I’ve been feeling so overwhelmed in these past few weeks, what with bathroom renovations (see most recent photo below…), my due date next week, planning for my sub, living with a toddler and a grad student, getting sick this week…I often feel like I’m a personal failure when life feels so hard. Like I’m somehow doing something “wrong” and all those other social media working moms make it seem like no big deal.
|Current view of bath – all new plumbing!
|Notice the pretty new drain fixtures – it’s the little things 🙂
I know this isn’t really the case, but it’s easy to get myself in a funk and convince myself my exhaustion and frustration are somehow my fault. However, I know that what I require of myself to be a “good” teacher, mom, and wife are all beyond the realm of possibility.
When Spartacus asks me at 5:30 when we get home from daycare, “Mommy, you go play basketball with me downstairs?” it is easy to say, “No sweetheart, Momma’s tired.” It is inconvenient to get up and spend a few extra minutes playing with my son, especially when his only-child time is dwindling and he’ll need extra assurances of our attention very soon!
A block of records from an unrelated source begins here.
-- ==== Sys2Proof/Laws/State.lean ====
section
/-! SUPPORT. Laws/State.lean: one lemma per field per update of the state, true by `rfl` and tagged `@[simp]`, so that no
later proof unfolds a record update. -/

namespace Sys2Proof.Machine

variable (s : State)

/-! ## passTime -/

@[simp] theorem passTime_built (n : Nat) : (passTime n s).built = s.built := rfl
@[simp] theorem passTime_ownAddr (n : Nat) : (passTime n s).ownAddr = s.ownAddr := rfl
@[simp] theorem passTime_rxState (n : Nat) : (passTime n s).rxState = s.rxState := rfl
@[simp] theorem passTime_rx (n : Nat) : (passTime n s).rx = s.rx := rfl
@[simp] theorem passTime_lastBusActivity (n : Nat) : (passTime n s).lastBusActivity = s.lastBusActivity := rfl
@[simp] theorem passTime_rxFifo (n : Nat) : (passTime n s).rxFifo = s.rxFifo := rfl
@[simp] theorem passTime_txFifo (n : Nat) : (passTime n s).txFifo = s.txFifo := rfl
@[simp] theorem passTime_de (n : Nat) : (passTime n s).de = s.de := rfl
@[simp] theorem passTime_params (n : Nat) : (passTime n s).params = s.params := rfl
@[simp] theorem passTime_phase (n : Nat) : (passTime n s).phase = s.phase := rfl
@[simp] theorem passTime_result (n : Nat) : (passTime n s).result = s.result := rfl
@[simp] theorem passTime_out (n : Nat) : (passTime n s).out = s.out := rfl
@[simp] theorem passTime_commands (n : Nat) : (passTime n s).commands = s.commands := rfl
@[simp] theorem passTime_chanRx (n : Nat) : (passTime n s).chanRx = s.chanRx := rfl
@[simp] theorem passTime_chanTx (n : Nat) : (passTime n s).chanTx = s.chanTx := rfl
@[simp] theorem passTime_clock (n : Nat) : (passTime n s).clock = s.clock + n + s.nextAdvance := rfl
@[simp] theorem passTime_advances (n : Nat) : (passTime n s).advances = s.advances.tail := rfl
@[simp] theorem passTime_writeAnswers (n : Nat) : (passTime n s).writeAnswers = s.writeAnswers := rfl
@[simp] theorem passTime_doneAnswers (n : Nat) : (passTime n s).doneAnswers = s.doneAnswers := rfl
@[simp] theorem passTime_flushAnswers (n : Nat) : (passTime n s).flushAnswers = s.flushAnswers := rfl
@[simp] theorem passTime_freeIndex (n : Nat) : (passTime n s).freeIndex = freeIndexAfter s.advances s.freeIndex := rfl

/-! ## readClock -/

@[simp] theorem readClock_built : (readClock s).built = s.built := rfl
@[simp] theorem readClock_ownAddr : (readClock s).ownAddr = s.ownAddr := rfl
@[simp] theorem readClock_rxState : (readClock s).rxState = s.rxState := rfl
@[simp] theorem readClock_rx : (readClock s).rx = s.rx := rfl
@[simp] theorem readClock_lastBusActivity : (readClock s).lastBusActivity = s.lastBusActivity := rfl
@[simp] theorem readClock_rxFifo : (readClock s).rxFifo = s.rxFifo := rfl
@[simp] theorem readClock_txFifo : (readClock s).txFifo = s.txFifo := rfl
@[simp] theorem readClock_de : (readClock s).de = s.de := rfl
@[simp] theorem readClock_params : (readClock s).params = s.params := rfl
@[simp] theorem readClock_phase : (readClock s).phase = s.phase := rfl
@[simp] theorem readClock_result : (readClock s).result = s.result := rfl
@[simp] theorem readClock_out : (readClock s).out = s.out := rfl
@[simp] theorem readClock_commands : (readClock s).commands = s.commands := rfl
@[simp] theorem readClock_chanRx : (readClock s).chanRx = s.chanRx := rfl
@[simp] theorem readClock_chanTx : (readClock s).chanTx = s.chanTx := rfl
@[simp] theorem readClock_clock : (readClock s).clock = s.clock + s.nextAdvance := rfl
@[simp] theorem readClock_advances : (readClock s).advances = s.advances.tail := rfl
@[simp] theorem readClock_writeAnswers : (readClock s).writeAnswers = s.writeAnswers := rfl
@[simp] theorem readClock_doneAnswers : (readClock s).doneAnswers = s.doneAnswers := rfl
@[simp] theorem readClock_flushAnswers : (readClock s).flushAnswers = s.flushAnswers := rfl
@[simp] theorem readClock_freeIndex : (readClock s).freeIndex = freeIndexAfter s.advances s.freeIndex := rfl

/-! ## wait -/

@[simp] theorem wait_built (d : Duration) : (wait d s).built = s.built := rfl
@[simp] theorem wait_ownAddr (d : Duration) : (wait d s).ownAddr = s.ownAddr := rfl
@[simp] theorem wait_rxState (d : Duration) : (wait d s).rxState = s.rxState := rfl
@[simp] theorem wait_rx (d : Duration) : (wait d s).rx = s.rx := rfl
@[simp] theorem wait_lastBusActivity (d : Duration) : (wait d s).lastBusActivity = s.lastBusActivity := rfl
@[simp] theorem wait_rxFifo (d : Duration) : (wait d s).rxFifo = s.rxFifo := rfl
@[simp] theorem wait_txFifo (d : Duration) : (wait d s).txFifo = s.txFifo := rfl
@[simp] theorem wait_de (d : Duration) : (wait d s).de = s.de := rfl
@[simp] theorem wait_params (d : Duration) : (wait d s).params = s.params := rfl
@[simp] theorem wait_phase (d : Duration) : (wait d s).phase = s.phase := rfl
@[simp] theorem wait_result (d : Duration) : (wait d s).result = s.result := rfl
@[simp] theorem wait_out (d : Duration) : (wait d s).out = s.out ++ [.wait d] := rfl
@[simp] theorem wait_commands (d : Duration) : (wait d s).commands = s.commands := rfl
@[simp] theorem wait_chanRx (d : Duration) : (wait d s).chanRx = s.chanRx := rfl
@[simp] theorem wait_chanTx (d : Duration) : (wait d s).chanTx = s.chanTx := rfl
@[simp] theorem wait_clock (d : Duration) : (wait d s).clock = s.clock + d.floorMs + s.nextAdvance := rfl
@[simp] theorem wait_advances (d : Duration) : (wait d s).advances = s.advances.tail := rfl
@[simp] theorem wait_writeAnswers (d : Duration) : (wait d s).writeAnswers = s.writeAnswers := rfl
@[simp] theorem wait_doneAnswers (d : Duration) : (wait d s).doneAnswers = s.doneAnswers := rfl
@[simp] theorem wait_flushAnswers (d : Duration) : (wait d s).flushAnswers = s.flushAnswers := rfl
@[simp] theorem wait_freeIndex (d : Duration) : (wait d s).freeIndex = freeIndexAfter s.advances s.freeIndex := rfl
It’s inconvenient to live with my parents while our bathroom is being renovated, just as it would be inconvenient to live in a house without a shower and drywall dust coating everything.
And of course, it’s inconvenient to have NO idea when we’re going to actually have this baby…it could be today, it could be ten days from now.
My father (and also my pastor) snuck in an extra petition to the Prayers of the Church last week for pregnant women; I appreciated that! As long as I don’t need to go to the hospital between 3 and 6:30 tonight (Packer NFC championship game) everything else will be okay!